308. In a number of cases discussed in Part I the particular infringement of Union law eventually had no impact on the concrete horizontal legal relationship in question. As in these cases there is no intertwining of Union law and civil remedies, they will be left outside the scope of this synopsis.8
Further, because of the transitional periods the rulings of the Court of Justice and the Belgian Cour constitutionnelle in Test-Achats did not have an immediate impact on the legal relationship between insurance companies and policyholders. In other words, the national court did not have to determine a civil remedy in the concrete case. On the contrary, the transitional period adopted in the judgments avoided any immediate impact. The eventual impact of the vertical Test-Achats case on horizontal legal relationships between insurance companies and policyholders was clarified by the European Commission. The European Commission suggested in its Guidelines that the consequences of the ruling of the Court of Justice would apply only to new contracts and revisions of existing contracts insofar as those revisions require a mutual consent.
In the remaining cases, national courts have applied various legal instruments available in private law to determine the legal consequences of the diverse infringements of Union rights in the context of the horizontal relationship between private parties.9 The following sections provide for a synopsis of the various legal instruments discussed in Part I, and an evaluation of the judicial application of these instruments in the cases discussed in the light of the right to a proportionate remedy as discussed in Chapter 6.
309. It is recalled that the principle of procedural autonomy gives Member States freedom in determining the remedies for infringements of Union law in horizontal legal relationships.
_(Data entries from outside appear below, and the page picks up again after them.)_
-- ==== Sys2Proof/Machine/Ops.lean ====
section
/-!
DEFINITION. The named operations the meanings are built from: the three ring primitives (40_ring_buffer.md R121
to R123), the queue ports (20_memory.md R71, R72), the serial data registers (R67, R68), what stands where a
processor takes an exception (entering a handler, 60_exceptions.md R236, and returning, R237), and starting and
ending a main-context operation.
-/

namespace Sys2Proof.Machine

/-- `RB_PUSH` (40_ring_buffer.md R121): `Full` and no change, or the byte stored at `end` and `end` advanced. -/
def ringPush (r : Dir) (b : Byte) (s : State) : Except Fault (Status × State) :=
  if (s.ring r).isFull (s.cap r) then .ok (.full, s)
  else if (s.ring r).endIx < s.cap r then
    .ok (.ok, s.setRing r
      { s.ring r with
        buf := (s.ring r).buf.write (s.ring r).endIx b
        endIx := ringNext (s.cap r) (s.ring r).endIx })
  else .error (.noSuchSlot (ringSpace r) (s.ring r).endIx)

/-- `RB_POP` (40_ring_buffer.md R122): `Empty` and no change, or the byte at `start` and `start` advanced. -/
def ringPop (r : Dir) (s : State) : Except Fault (Option Byte × State) :=
  if (s.ring r).isEmpty then .ok (none, s)
  else if (s.ring r).startIx < s.cap r then
    .ok (some ((s.ring r).buf.read (s.ring r).startIx), s.setRing r
      { s.ring r with startIx := ringNext (s.cap r) (s.ring r).startIx })
  else .error (.noSuchSlot (ringSpace r) (s.ring r).startIx)

/-- `RB_CLEAR` (40_ring_buffer.md R123; decision D21): `start <- end`. -/
def ringClear (r : Dir) (s : State) : State :=
  s.setRing r { s.ring r with startIx := (s.ring r).endIx }

/-- Whether the queue refuses a push: it is full, or the environment's next answer is a refusal
(20_memory.md R71; U10). -/
def State.queueRefuses (s : State) (d : Dir) : Bool :=
  s.qAnswers.head? == some true || decide (s.qcap d ≤ (s.queue d).length)

/-- `queue_push(m, d)` (20_memory.md R71). One answer of the environment is used up. -/
def queuePush (m : Message) (d : Dir) (s : State) : Status × State :=
  if s.queueRefuses d then (.queueFull, { s with qAnswers := s.qAnswers.tail })
  else (.ok, ({ s with qAnswers := s.qAnswers.tail }).setQueue d (s.queue d ++ [m]))

/-- `queue_pop(d)` (20_memory.md R72): `none` is `QueueEmpty`. -/
def queuePop (d : Dir) (s : State) : Option Message × State :=
  match s.queue d with
  | [] => (none, s)
  | m :: rest => (some m, s.setQueue d rest)

/-- `UartRead()` (20_memory.md R67): the received byte, `any8()` when none is pending, and the request cleared. -/
def uartRead (s : State) : Byte × State :=
  if s.rxReq then (s.rxByte, { s with rxReq := false })
  else (s.drawByte.1, s.drawByte.2)

/-- `UartWrite(v)` (20_memory.md R68): the byte is on the wire trace and the ready request drops. -/
def uartWrite (v : Byte) (s : State) : State :=
  { s with wire := s.wire ++ [v], txReq := false }

/-- A run that may fault, as an outcome of a step. -/
def outcomeOf : Except Fault State → Host.Outcome State Fault Refusal
  | .ok s => .next s
  | .error f => .fault f

/-- Entering a handler (60_exceptions.md R236): it is taken only while its request is pending and enabled (R231,
R232), saves nothing and changes nothing; returning (R237) restores nothing, so the handler's own effect is the
whole of it. -/
def takeHandler (taken : Bool) (handler : State → Except Fault State) (s : State) :
    Host.Outcome State Fault Refusal :=
  if taken then outcomeOf (handler s) else .refused .handlerNotEnabled

/-- A main-context operation of one atomic action: only while no other is in progress (43_arbiter_resolver.md
R195). -/
def whenIdle (s : State) (k : Host.Outcome State Fault Refusal) : Host.Outcome State Fault Refusal :=
  if s.todo = [] then k else .refused .mainBusy

/-- End an operation with a status (00_scope.md R13). -/
def State.ended (s : State) (r : Status) : State := { s with result := r }

/-- Put an action before the ones still owed. -/
def State.owe (s : State) (as : List Action) : State := { s with todo := as ++ s.todo }

end Sys2Proof.Machine
end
The latitude of Member States to provide for a remedy for infringements of Union law is limited by the principles of equivalence and effectiveness as well as by the standards that the Court of Justice has formulated in its case law on effective judicial protection.10 As indicated, as regards civil remedies both the legislature and the judiciary are under an obligation to provide for proportionate remedies. This study particularly focuses on the determination of remedies by national courts and hence on the concrete judicial balancing exercise.11 The aim is to gain insight into whether national remedies for infringements of Union law blend in with the standards of effective and proportionate judicial protection laid down by the Court of Justice. This insight is relevant for the answer to the question whether the effective judicial protection of private parties for infringements of rights stemming from Union law in horizontal legal relationships is safeguarded properly, or whether the amalgamation of Union law and national remedies in some respects requires further attention.